Кармен сама во многом имела подобные черты, и сначала ей всё показалось нормальным и правильным. Но потом она подумала, насколько же отличаются желания и амбиции её и Адольфа Гитлера, и подумала о Франсиско, который хоть с ней и жил, общался и дружил хорошо, но всё равно ушёл к священнику мужского пола, который таких черт не имел совсем. Да и если фюрер будет устраивать её мужу ревнивые истерики — тоже хорошего мало, как ни посмотри. И хоть иногда Франсиско неплохо вернуть в реальность, но делать это лучше всё-таки не так.

— Он внимателен к людям?

— Не знаю, но вряд ли. Для этого он слишком любит себя.
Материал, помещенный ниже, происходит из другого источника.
/-- MEM_COPY, MEM_FILL, MEM_SCRUB (R255, R458): the bytes move to the addresses that the command names, a read of SRAM having
met the errors there (R256), and the command waits for the report that they are visible. -/
def Obligations.memory_commands_complete : Prop :=
  KciRow.Completes ⟨.memCopy, codeIs 0x18, checkMem checkMemCopy⟩
    (fun v c t =>
      (c.b 40 1 = 0 → t = goLive (pathWrite v (c.b 24 8) c.host false) { c with aux := kOK, due := 0 }) ∧
      ∃ m, m = meetErrs v [⟨c.b 16 8, c.b 32 8⟩] ∧
      (c.b 40 1 = 1 → pathPoison m (c.b 16 8) (c.b 32 8) = [] →
        t = goLive ((pathRead m (c.b 16 8) (c.b 32 8)).2.hostWrite (c.b 24 8) (pathRead m (c.b 16 8) (c.b 32 8)).1)
          { c with aux := kOK, due := 0 }) ∧
      (c.b 40 1 = 2 → pathPoison m (c.b 16 8) (c.b 32 8) = [] →
        t = goLive (pathWrite (pathRead m (c.b 16 8) (c.b 32 8)).2 (c.b 24 8) (pathRead m (c.b 16 8) (c.b 32 8)).1 false)
          { c with aux := kOK, due := 0 })) ∧
  KciRow.Completes ⟨.memFill, codeIs 0x19, checkMem checkMemFill⟩
    (fun v c t => t = goLive (pathWrite v (c.b 24 8)
      (List.replicate (c.b 32 8 / 8) (bytesAt c.raw 40 8)).flatten false) { c with aux := kOK, due := 0 }) ∧
  KciRow.Completes ⟨.memScrub, codeIs 0x1A, checkMem checkMemScrub⟩
    (fun v c t => t = goLive (pathWrite v (c.b 24 8) (List.replicate (c.b 32 8) 0) false) { c with aux := kOK, due := 0 })

/-- PROG_LOAD, PROG_START, PROG_STOP, PROG_STATUS (R88, R209, R458, R461). -/
def Obligations.program_commands_complete : Prop :=
  KciRow.Completes ⟨.progLoad, codeIs 0x20, checkProgLoad⟩ (fun v c t => ∀ p, c.scope v = some p →
    ∃ w, w = (maskCores c 28).foldl (fun s k => noteLoaded (loadImage s k c.host (loadCheck c.host)) p k) v ∧
      t = post (lookAgain w p) c true (if (loadCheck c.host).code = 0 then kOK else kFAULT) 0
        (leBytes 1 (loadCheck c.host).code ++ leBytes 1 (b2n (loadCheck c.host).partly) ++
          leBytes 2 (loadCheck c.host).slot ++ leBytes 1 (loadCheck c.host).desc)) ∧
  KciRow.Completes ⟨.progStart, codeIs 0x21, checkProgStart⟩ (fun v c t =>
    t = progCheck ((maskCores c 16).foldl startCore (goLive v { c with aux := 0, due := 0 }))) ∧
  KciRow.Completes ⟨.progStop, codeIs 0x22, checkProgStop⟩ (fun v c t =>
    t = stopCheck ((maskCores c 16).foldl haltCore (goLive v { c with due := v.ts }))) ∧
  KciRow.Completes ⟨.progStatus, codeIs 0x23, checkProgStatus⟩ (fun v c t =>
    t = atOnce (v.hostWrite (c.b 32 8) ((maskCores c 16).flatMap (fun k => leBytes 4 (coreCtrlWord v k) ++
        leBytes 4 (seqStatus (v.core k)) ++ leBytes 4 (v.core k).fault.word ++ leBytes 4 (phaseWord (v.core k))))) c
      (leBytes 1 ((maskCores c 16).filter (fun k => (v.core k).running)).length ++
        leBytes 1 ((maskCores c 16).filter (fun k => (v.core k).stopped && !(v.core k).faulted)).length ++
        leBytes 1 ((maskCores c 16).filter (fun k => (v.core k).faulted)).length))

/-- STEP_OPEN, STEP_CLOSE with its three ACTIONs, STEP_POLICY_SET, STEP_RECORD_GET (R346, R367, R369, R372). -/
def Obligations.step_commands_complete : Prop :=
  KciRow.Completes ⟨.stepOpen, codeIs 0x28, stepOpenBody⟩ (fun v c t => ∀ p, c.scope v = some p → t = openStep v p c) ∧
  KciRow.Completes ⟨.stepCloseRetry, fun c => codeIs 0x29 c && c.b 20 1 == 1, checkClose 1 haltedChecked⟩
    (fun v c t => ∀ p, c.scope v = some p → t = atOnce (actStepCloseRetry v p (parOf (BitVec.ofNat 32 (c.b 16 4)))) c []) ∧
  KciRow.Completes ⟨.stepCloseAbandon, fun c => codeIs 0x29 c && c.b 20 1 == 2, checkClose 2 haltedChecked⟩
    (fun v c t => ∀ p, c.scope v = some p → t = atOnce (openGate (modSlot v p (parOf (BitVec.ofNat 32 (c.b 16 4)))
      (fun x => { x with abandoned := true, halted := false, peerWait := false, pos := 1 })) p) c []) ∧
  KciRow.Completes ⟨.stepCloseEval, fun c => codeIs 0x29 c && c.b 20 1 == 3, checkClose 3 checkStepCloseEval⟩
    (fun v c t => ∀ p, c.scope v = some p →
      t = atOnce (modSlot v p (parOf (BitVec.ofNat 32 (c.b 16 4))) (fun x => { x with evalReq := true })) c []) ∧
  KciRow.Completes ⟨.stepPolicySet, codeIs 0x2A, checkStepPolicySet⟩ (fun v c t => ∀ p, c.scope v = some p →
    t = atOnce (setPolicy v p c.host) c []) ∧
  KciRow.Completes ⟨.stepRecordGet, codeIs 0x2B, checkStepRecordGet⟩ (fun v c t => ∀ p n r,
    c.scope v = some p → recordFor v p (c.b 16 4) = some (n, r) → v.poisoned (polNat v p 38 6 + r.off) r.len = false →
    ∃ w, w = v.hostWrite (c.b 24 8) (v.bytes (polNat v p 38 6 + r.off) r.len) ∧
      t = retryRecords (atOnce (if bit (c.b 20 1) 0 then modCl w p (fun cl => { cl with recs := cl.recs.drop (n + 1) }) else w)
        c (recordResult r ((if bit (c.b 20 1) 0 then modCl w p (fun cl => { cl with recs := cl.recs.drop (n + 1) }) else w).part p).cl.recs.length)) p)

/-- UPD_GROUP_SET, the exports and IMPORT_STATE (R403 to R408). -/
def Obligations.state_commands_complete : Prop :=
  KciRow.Completes ⟨.updGroupSet, codeIs 0x30, checkUpdGroupSet⟩ (fun v c t => ∀ p, c.scope v = some p →
    t = atOnce (modUc v p (fun u => { u with
      list := BitVec.ofNat 48 (c.b 16 6), count := BitVec.ofNat 9 (c.b 22 2), area := BitVec.ofNat 48 (c.b 24 6)
      peers := BitVec.ofNat 48 (c.b 30 6), period := BitVec.ofNat 16 (field (c.b 36 4) 0 16)
      member := BitVec.ofNat 3 (field (c.b 36 4) 16 3), role := BitVec.ofNat 2 (field (c.b 36 4) 19 2)
      members := BitVec.ofNat 4 (field (c.b 36 4) 21 4) })) c []) ∧
  KciRow.Completes ⟨.exportWorking, codeIs 0x31, checkExport false⟩ (fun v c t => ∀ p, c.scope v = some p →
    t = goLive (modCl v p (fun cl => { cl with exports := cl.exports + 1 })) c) ∧
  KciRow.Completes ⟨.exportLogical, codeIs 0x32, checkExport true⟩ (fun v c t => ∀ p, c.scope v = some p →
    t = goLive (modCl v p (fun cl => { cl with exports := cl.exports + 1 })) c) ∧
  KciRow.Completes ⟨.importState, codeIs 0x33, checkImportState⟩ (fun v c t => ∀ p, c.scope v = some p →
    t = restoreState v p c)

/-- TXN_BEGIN, TXN_COMMIT, TXN_ROLLBACK (R466, R468, R469): a transaction opens under the next TXN_ID; with no commit
count asked and every staged command ready it waits for the count 64 chain counts on, the voltage raise of a faster P-step
begun; or it ends with every staged command rolled back. -/
def Obligations.transaction_commands_complete : Prop :=
  KciRow.Completes ⟨.txnBegin, codeIs 0x38, checkTxnBegin⟩ (fun v c t =>
    t = atOnce (v.modKci (fun k => { k with
      nextTxn := if k.nextTxn = 0xFFFF then 1 else k.nextTxn + 1
      txns := k.txns ++ [⟨k.nextTxn, c.fn, v.ts, [], 0, 0, 0, none, 0, none⟩] })) c (leBytes 2 v.kci.nextTxn.toNat)) ∧
  (∀ unit : Option Nat, KciRow.Completes ⟨fun f r host => .txnCommit f r host unit, codeIs 0x39, checkTxnCommit⟩
    (fun v c t => ∀ x, namedTxn v c = some x → prepareFail v { x with commit := some c } unit = none → c.b 24 8 = 0 →
      t = modTxn (stageRaise v { x with commit := some c }) c.fn
        (fun t => { t with phase := 1, c := v.chain + 64, commit := some c }))) ∧
  KciRow.Completes ⟨.txnRollback, codeIs 0x3A, checkTxnRollback⟩ (fun v c t => ∀ x, namedTxn v c = some x →
    t = atOnce (rollBack v x (fun _ => kROLLED) kROLLED) c [])

/-- POWER_LIMIT_SET, PSTEP_POLICY_SET, LATTOL_SET (R26, R501, R473): the setting is in force and the result reports
what follows from it. -/
def Obligations.power_setting_commands_complete : Prop :=
  KciRow.Completes ⟨.powerLimitSet, codeIs 0x40, checkPowerLimitSet⟩ (fun v c t => ∃ w,
    w = limitsTook (v.modPw (fun x => { x with
      hostPl := if bit (c.b 19 1) 0 then BitVec.ofNat 9 (c.b 16 2) else x.hostPl
      hostTh1 := if bit (c.b 19 1) 1 then BitVec.ofNat 7 (c.b 18 1) else x.hostTh1 })) ∧
    t = atOnce w c (okResult w c)) ∧
  KciRow.Completes ⟨.pstepPolicySet, codeIs 0x41, checkPstepPolicySet⟩ (fun v c t => ∃ w,
    w = applyMstepPolicy (v.modPw (fun x => { x with
      ceil := BitVec.ofNat 4 (c.b 16 1), floor := BitVec.ofNat 4 (c.b 17 1), mstepPol := BitVec.ofNat 2 (c.b 18 1) })) ∧
    t = atOnce w c (okResult w c)) ∧
  KciRow.Completes ⟨.lattolSet, codeIs 0x42, checkLattolSet⟩ (fun v c t => ∃ w,
    w = wakeCheck (v.modFn c.fn (fun x => { x with tolUs := BitVec.ofNat 32 (c.b 16 4), allowW4 := bit (c.b 20 1) 0 })) ∧
    t = atOnce w c (okResult w c))

/-- FABRIC_CONFIG with each of its seven SELs (R462): the fields of that SEL take the command's values. -/
def Obligations.fabric_config_completes : Prop :=
  KciRow.Completes ⟨.fabricConfigIdentity, fun c => codeIs 0x48 c && c.b 16 1 == 1, checkFabric 1 checkFabricConfigIdentity⟩
    (fun v c t => ∃ w, w = setIdentity v (c.b 17 2) (c.b 19 1) (c.b 20 1) (c.b 21 1) ∧ t = atOnce w c (okResult w c)) ∧
  KciRow.Completes ⟨.fabricConfigJob, fun c => codeIs 0x48 c && c.b 16 1 == 2, checkFabric 2 checkFabricConfigJob⟩
    (fun v c t => ∀ p, partOf? c.part = some p → ∃ w,
      w = v.modPart p (fun q => { q with job := some (BitVec.ofNat 16 (c.b 17 2)) }) ∧ t = atOnce w c (okResult w c)) ∧
  KciRow.Completes ⟨.fabricConfigTimers, fun c => codeIs 0x48 c && c.b 16 1 == 3, checkFabric 3 checkFabricConfigTimers⟩
    (fun v c t => ∃ w, w = v.modFab (fun f => { f with
        gapUs := c.b 18 4, resendUs := c.b 22 4, resendLimit := c.b 26 1, holdUs := c.b 27 4, barUs := c.b 31 4 * 1000 }) ∧
      t = atOnce w c (okResult w c)) ∧
  KciRow.Completes ⟨.fabricConfigUplink, fun c => codeIs 0x48 c && c.b 16 1 == 4, checkFabric 4 checkFabricConfigUplink⟩
    (fun v c t => ∃ w, t = atOnce w c (okResult w c) ∧ w = v.modFab (fun f => { f with uplink := w.fab.uplink }) ∧
      w.fab.uplink.prefix24 = BitVec.ofNat 24 (c.b 17 3) ∧ w.fab.uplink.udp = decide (c.b 34 1 ≠ 0) ∧
      w.fab.uplink.mtu9000 = decide (c.b 35 1 = 1)) ∧
  KciRow.Completes ⟨.fabricConfigBarrier, fun c => codeIs 0x48 c && c.b 16 1 == 5, checkFabric 5 checkFabricConfigBarrier⟩
    (fun v c t => ∃ w, w = modBar v ⟨c.b 17 1 % 16, Nat.mod_lt _ (by decide)⟩ (fun b => b.config c) ∧
      t = atOnce w c (okResult w c)) ∧
  KciRow.Completes ⟨.fabricConfigStaging, fun c => codeIs 0x48 c && c.b 16 1 == 6, checkFabric 6 checkFabricConfigStaging⟩
    (fun v c t => ∀ p, partOf? c.part = some p → ∃ w,
      w = modXc v p (fun x => { x with slots := BitVec.ofNat 13 (c.b 17 2), stageBase := BitVec.ofNat 48 (c.b 24 6) }) ∧
      t = atOnce w c (okResult w c)) ∧
  KciRow.Completes ⟨.fabricConfigPort, fun c => codeIs 0x48 c && c.b 16 1 == 7, checkFabric 7 checkFabricConfigPort⟩
    (fun v c t => ∀ n, portNum? (c.b 17 1) = some n → ∃ w,
      w = writePortCfg v n (c.b 18 4) ∧ t = atOnce w c (okResult w c))

/-- ROUTE_TABLE_SET and LINK_STATUS (R292, R458, R462): the staged route entries take the command's and wait for the
next chain count; the port and router registers go to host memory. -/
def Obligations.route_and_link_commands_complete : Prop :=
  KciRow.Completes ⟨.routeTableSet, codeIs 0x49, checkRouteTableSet⟩ (fun v c t =>
    t.fab.routeDue = some (v.chain + 1) ∧ t.fab.routeA = v.fab.routeA ∧ t.fab.tractA = v.fab.tractA ∧
    t.kci.live = v.kci.live ++ [c] ∧ t = { v with fab := t.fab, kci := t.kci } ∧
    ∀ i : Fin 512, vget t.fab.routeS i =
      if c.b 16 1 = 0 ∧ c.b 17 2 ≤ i.val ∧ i.val < c.b 17 2 + c.b 19 2 then
        RouteEnt.ofBytes (bytesAt c.host (4 * (i.val - c.b 17 2)) 4) else vget v.fab.routeS i) ∧
  KciRow.Completes ⟨.linkStatus, codeIs 0x4A, checkLinkStatus⟩ (fun v c t => ∃ result,
    t = atOnce (v.hostWrite (c.b 24 8)
      ((List.finRange 8).flatMap (fun n => blockBytes (portWord v n) 0 6) ++ blockBytes (routerWord v) 0 8)) c result)

/-- TESTPACK_LOAD, TESTPACK_ACTIVATE, OBS_LEVEL_SET, CORE_RETIRE, SNAPSHOT_TAKE, TRACE_CONFIG, COUNTER_READ (R430,
R432, R436, R437, R463, R581, R589). -/
def Obligations.service_commands_complete : Prop :=
  KciRow.Completes ⟨.testpackLoad, codeIs 0x50, checkTestpackLoad⟩ (fun v c t =>
    t = goLive (stagePack v (c.b 16 1) c.host) c) ∧
  KciRow.Completes ⟨.testpackActivate, codeIs 0x51, checkTestpackActivate⟩ (fun v c t => ∀ i, packOf? (c.b 16 1) = some i →
    t = atOnce (activatePack v i).1 c (leBytes 4 (vget v.serv.packs i).version.toNat)) ∧
  KciRow.Completes ⟨.obsLevelSet, codeIs 0x52, checkObsLevelSet⟩ (fun v c t => ∀ k, coreOf? (c.b 16 1) = some k →
    t = atOnce (obsLevel v k (c.b 17 1) (bit (c.b 18 1) 0)) c []) ∧
  KciRow.Completes ⟨.coreRetire, codeIs 0x53, checkCoreRetire⟩ (fun v c t => ∀ k, coreOf? (c.b 16 1) = some k →
    ∃ w, w = buddyFails (leaveWork (abortKernel (goLive v c) k) k true) k ∧
      t = if (w.core k).retired then finish w c kOK 0 [] else w) ∧
  KciRow.Completes ⟨.snapshotTake, codeIs 0x58, checkSnapshotTake⟩ (fun v c t =>
    t = goLive (snapTrigger v 0) { c with aux := b2n v.snap.capturing }) ∧
  KciRow.Completes ⟨.traceConfig, codeIs 0x59, checkTraceConfig⟩ (fun v c t => ∃ w, t = atOnce w c [] ∧
    w = (maskCores c 16).zipIdx.foldl (fun s x =>
      fbCtrlWrite (modFb s x.1 (fun f => { f with
        ringAddr := BitVec.ofNat 48 (c.b 32 8 + x.2 * c.b 40 4), ringSize := BitVec.ofNat 16 (c.b 40 4 / 65536)
        owner := BitVec.ofNat 4 (match boundPart v c.fn with | some p => p.val | none => 15) })) x.1
        (BitVec.ofNat 32 (c.b 30 1 % 2 + c.b 28 1 * 2 + c.b 29 1 * 8))) v) ∧
  KciRow.Completes ⟨.counterRead, codeIs 0x5A, checkCounterRead⟩ (fun v c t => c.b 16 1 ≠ 0 → ∃ w,
    w = readWords (fun s o => spaceWord s (c.b 16 1) (c.b 17 1) o) (fun s o => spaceLatch s (c.b 16 1) (c.b 17 1) o) v
      (c.b 18 2) (c.b 20 2) ∧ t = atOnce (w.2.hostWrite (c.b 24 8) w.1) c [])
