@[simp] theorem State.modPart_cores (s : State) (p : Fin 12) (f : Part → Part) : (s.modPart p f).cores = s.cores := rfl
@[simp] theorem State.modPart_parts (s : State) (p : Fin 12) (f : Part → Part) : (s.modPart p f).parts = vset s.parts p (f (s.part p)) := rfl
@[simp] theorem State.modPart_mem (s : State) (p : Fin 12) (f : Part → Part) : (s.modPart p f).mem = s.mem := rfl
@[simp] theorem State.modPart_poison (s : State) (p : Fin 12) (f : Part → Part) : (s.modPart p f).poison = s.poison := rfl
@[simp] theorem State.modPart_hostMem (s : State) (p : Fin 12) (f : Part → Part) : (s.modPart p f).hostMem = s.hostMem := rfl
@[simp] theorem State.modPart_ms (s : State) (p : Fin 12) (f : Part → Part) : (s.modPart p f).ms = s.ms := rfl
@[simp] theorem State.modPart_tel (s : State) (p : Fin 12) (f : Part → Part) : (s.modPart p f).tel = s.tel := rfl
@[simp] theorem State.modPart_fab (s : State) (p : Fin 12) (f : Part → Part) : (s.modPart p f).fab = s.fab := rfl
@[simp] theorem State.modPart_sec (s : State) (p : Fin 12) (f : Part → Part) : (s.modPart p f).sec = s.sec := rfl
@[simp] theorem State.modPart_kci (s : State) (p : Fin 12) (f : Part → Part) : (s.modPart p f).kci = s.kci := rfl
@[simp] theorem State.modPart_pw (s : State) (p : Fin 12) (f : Part → Part) : (s.modPart p f).pw = s.pw := rfl
@[simp] theorem State.modPart_clk (s : State) (p : Fin 12) (f : Part → Part) : (s.modPart p f).clk = s.clk := rfl
@[simp] theorem State.modPart_th (s : State) (p : Fin 12) (f : Part → Part) : (s.modPart p f).th = s.th := rfl
@[simp] theorem State.modPart_serv (s : State) (p : Fin 12) (f : Part → Part) : (s.modPart p f).serv = s.serv := rfl
@[simp] theorem State.modPart_snap (s : State) (p : Fin 12) (f : Part → Part) : (s.modPart p f).snap = s.snap := rfl
@[simp] theorem State.modPart_mg (s : State) (p : Fin 12) (f : Part → Part) : (s.modPart p f).mg = s.mg := rfl
@[simp] theorem State.modPart_rst (s : State) (p : Fin 12) (f : Part → Part) : (s.modPart p f).rst = s.rst := rfl
@[simp] theorem State.modPart_ts (s : State) (p : Fin 12) (f : Part → Part) : (s.modPart p f).ts = s.ts := rfl
@[simp] theorem State.modPart_readData (s : State) (p : Fin 12) (f : Part → Part) : (s.modPart p f).readData = s.readData := rfl
@[simp] theorem State.modPart_busStatus (s : State) (p : Fin 12) (f : Part → Part) : (s.modPart p f).busStatus = s.busStatus := rfl
@[simp] theorem State.modPart_freeCtr (s : State) (p : Fin 12) (f : Part → Part) : (s.modPart p f).freeCtr = s.freeCtr := rfl
@[simp] theorem State.modPart_pending (s : State) (p : Fin 12) (f : Part → Part) : (s.modPart p f).pending = s.pending := rfl
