-- ==== Sys2Proof/Laws/Exec.lean ====
section
/-! SUPPORT. One equation per arm of the dispatch, and what a step does with the queue. -/

namespace Sys2Proof.Machine

/-- A step with a waiting command runs it. -/
theorem step_cons (s : State) (c : Instr) (rest : List Instr) (h : s.pending = c :: rest) :
    step s = exec c { s with pending := rest } := by
  unfold step; rw [h]

/-- A step with an empty queue lets time pass. -/
theorem step_nil (s : State) (h : s.pending = []) : step s = .next (tick s) := by
  unfold step; rw [h]
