theorem combineRows_keeps (s) (c) (f) : Keeps s ((combineRows s c f).1) := by
  unfold combineRows
  lift_lets
  intro x0
  subst x0
  intro x1
  subst x1
  intro x2
  subst x2
  intro x3
  refine Keeps.bindLet (s := s) (x := x3) ?_ (fun h4 => ?_)
  subst x3
  with_reducible apply Keeps.after (meetErrs_keeps _ _)
  exact Keeps.refl _
  clear_value x3
  intro x5
  subst x5
  split
  split
  dsimp -zeta only
  refine Keeps.pair1 (by assumption) ?_
  with_reducible apply Keeps.foldl1 (fun z6 _ _ => ?_) ?_
  with_reducible apply Keeps.fst
  assumption
  split
  dsimp -zeta only
  dsimp only
  with_reducible apply Keeps.after (storeRun_keeps _ _ _ _)
  refine Keeps.pair1 (by assumption) ?_
  with_reducible apply Keeps.fst
  exact Keeps.refl _
  with_reducible apply Keeps.fst
  with_reducible apply Keeps.after (putResult_keeps _ _ _ _ _ _ _ _)
  refine Keeps.trans ?_ (dsUpdate_keeps _ _ _ _ _ _ _ _ (by assumption))
  refine Keeps.pair1 (by assumption) ?_
  with_reducible apply Keeps.foldl1 (fun z8 _ _ => ?_) ?_
  with_reducible apply Keeps.fst
  assumption
  split
  dsimp -zeta only
  dsimp only
  with_reducible apply Keeps.after (storeRun_keeps _ _ _ _)
  refine Keeps.pair1 (by assumption) ?_
  with_reducible apply Keeps.fst
  exact Keeps.refl _

theorem groupEffect_keeps (s) (c) (f) (x) (t) : Keeps s ((groupEffect s c f x t).1) := by
  unfold groupEffect
  with_reducible apply Keeps.iteFst
  with_reducible apply Keeps.fst
  with_reducible apply Keeps.after (writeNoise_keeps _ _ _ _ _)
  exact Keeps.refl _
  with_reducible apply Keeps.iteFst
  lift_lets
  intro x0
  subst x0
  intro x1
  subst x1
  with_reducible apply Keeps.fst
  with_reducible apply Keeps.after (putResult_keeps _ _ _ _ _ _ _ _)
  exact Keeps.refl _
  with_reducible apply Keeps.iteFst
  with_reducible apply Keeps.after (combineRows_keeps _ _ _)
  exact Keeps.refl _
  with_reducible apply Keeps.fst
  exact Keeps.refl _

theorem drainXi_keeps (c) (a1) (a2) : Keeps a2 (drainXi c a1 a2) := by
  unfold drainXi
  split
  exact Keeps.refl _
  split
  with_reducible apply Keeps.ite
  with_reducible apply Keeps.after (drainXi_keeps _ _ _)
  with_reducible apply Keeps.after (completeOldest_keeps _ _ _)
  exact Keeps.refl _
  exact Keeps.refl _
  exact Keeps.refl _

theorem endGroup_keeps (s) (c) (i) (f) (a4) : Keeps s (endGroup s c i f a4) := by
  unfold endGroup
  lift_lets
  intro x0
  subst x0
  intro x1
  subst x1
  intro x2
  refine Keeps.bindLet (s := s) (x := x2) ?_ (fun h3 => ?_)
  subst x2
  split
  with_reducible apply Keeps.after (faultHead_keeps _ _ _ _ _)
  with_reducible apply Keeps.after (dropFlights_keeps _ _ _ _)
  with_reducible apply Keeps.after (engViolation_keeps _ _ _)
  with_reducible apply Keeps.after (groupEffect_keeps _ _ _ _ _)
  exact Keeps.refl _
  with_reducible apply Keeps.after (groupEffect_keeps _ _ _ _ _)
  exact Keeps.refl _
  clear_value x2
  with_reducible apply Keeps.after (State.modCore_keeps _ _ _)
  assumption

theorem groupComplete_keeps (s) (c) (g) : Keeps s (groupComplete s c g) := by
  unfold groupComplete
  split
  exact Keeps.refl _
  split
  exact Keeps.refl _
  with_reducible apply Keeps.ite
  with_reducible apply Keeps.after (drainXi_keeps _ _ _)
  with_reducible apply Keeps.after (endGroup_keeps _ _ _ _ _)
  exact Keeps.refl _
  exact Keeps.refl _

theorem gapRecord_keeps (s) (c) (g) : Keeps s (gapRecord s c g) := by
  unfold gapRecord
  split
  with_reducible apply Keeps.after (recordCore_keeps _ _ _ _)
  refine Keeps.pair2 (by assumption) ?_
  with_reducible apply Keeps.after (State.freshBytes_keeps _ _)
  exact Keeps.refl _

theorem passGap_keeps (s) (m) : Keeps s (passGap s m) := by
  unfold passGap
  lift_lets
  intro x0
  subst x0
  intro x1
  subst x1
  intro x2
  subst x2
  intro x3
  subst x3
  intro x4
  refine Keeps.bindLet (s := s) (x := x4) ?_ (fun h5 => ?_)
  subst x4
  with_reducible apply Keeps.after (record_keeps _ _ _ _ _)
  exact Keeps.refl _
  clear_value x4
  intro x6
  refine Keeps.bindLet (s := s) (x := x6) ?_ (fun h7 => ?_)
  subst x6
  with_reducible apply Keeps.after (State.modFab_keeps _ _)
  assumption
  clear_value x6
  with_reducible apply Keeps.after (releaseHeld_keeps _ _ _)
  assumption

theorem passGaps_keeps (p) (n) (s) : Keeps s (passGaps p n s) := by
  induction n generalizing s with
  | zero => exact Keeps.refl _
  | succ n ih =>
    unfold passGaps
    split
    exact Keeps.refl _
    with_reducible apply Keeps.after (ih _)
    with_reducible apply Keeps.after (passGap_keeps _ _)
    exact Keeps.refl _

theorem closeRanks_keeps (c) (p) (l) (x) (n) (s) : Keeps s (closeRanks c p l x n s) := by
  induction n generalizing s with
  | zero => exact Keeps.refl _
  | succ n ih =>
    unfold closeRanks
    lift_lets
    intro x0
    subst x0
    intro x1
    subst x1
    intro x2
    subst x2
    intro x3
    subst x3
    intro x4
    refine Keeps.bindLet (s := s) (x := x4) ?_ (fun h5 => ?_)
    subst x4
    with_reducible apply Keeps.ite
    with_reducible apply Keeps.after (addChunk_keeps _ _ _ _ _ _)
    exact Keeps.refl _
    exact Keeps.refl _
    clear_value x4
    intro x6
    refine Keeps.bindLet (s := s) (x := x6) ?_ (fun h7 => ?_)
    subst x6
    with_reducible apply Keeps.after (modXc_keeps _ _ _)
    assumption
    clear_value x6
    with_reducible apply Keeps.ite
    exact Keeps.refl _
    with_reducible apply Keeps.after (ih _)
    with_reducible apply Keeps.after (nextRankOf_keeps _ _ _)
    assumption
А она ведь сама поняла, что что-то не так, только когда он сам к ней пришёл. Не видела будто до этого ничего, никаких изменений, никаких признаков боли, горечи и страданий, не заметила даже, что он и с любимой дочерью почти общаться перестал, и так странно смотрит теперь на своего священника, и так тих, и так беспокоен. А ведь она никогда не считала себя плохой женой ему, никогда.

— А как ты сам к нему относишься?

На самом деле, ясно было, что неоднозначно, иначе ответы напоминали бы военное донесение, а не среднего качества ответ у школьной доски, но узнать это из его уст было бы куда приятнее.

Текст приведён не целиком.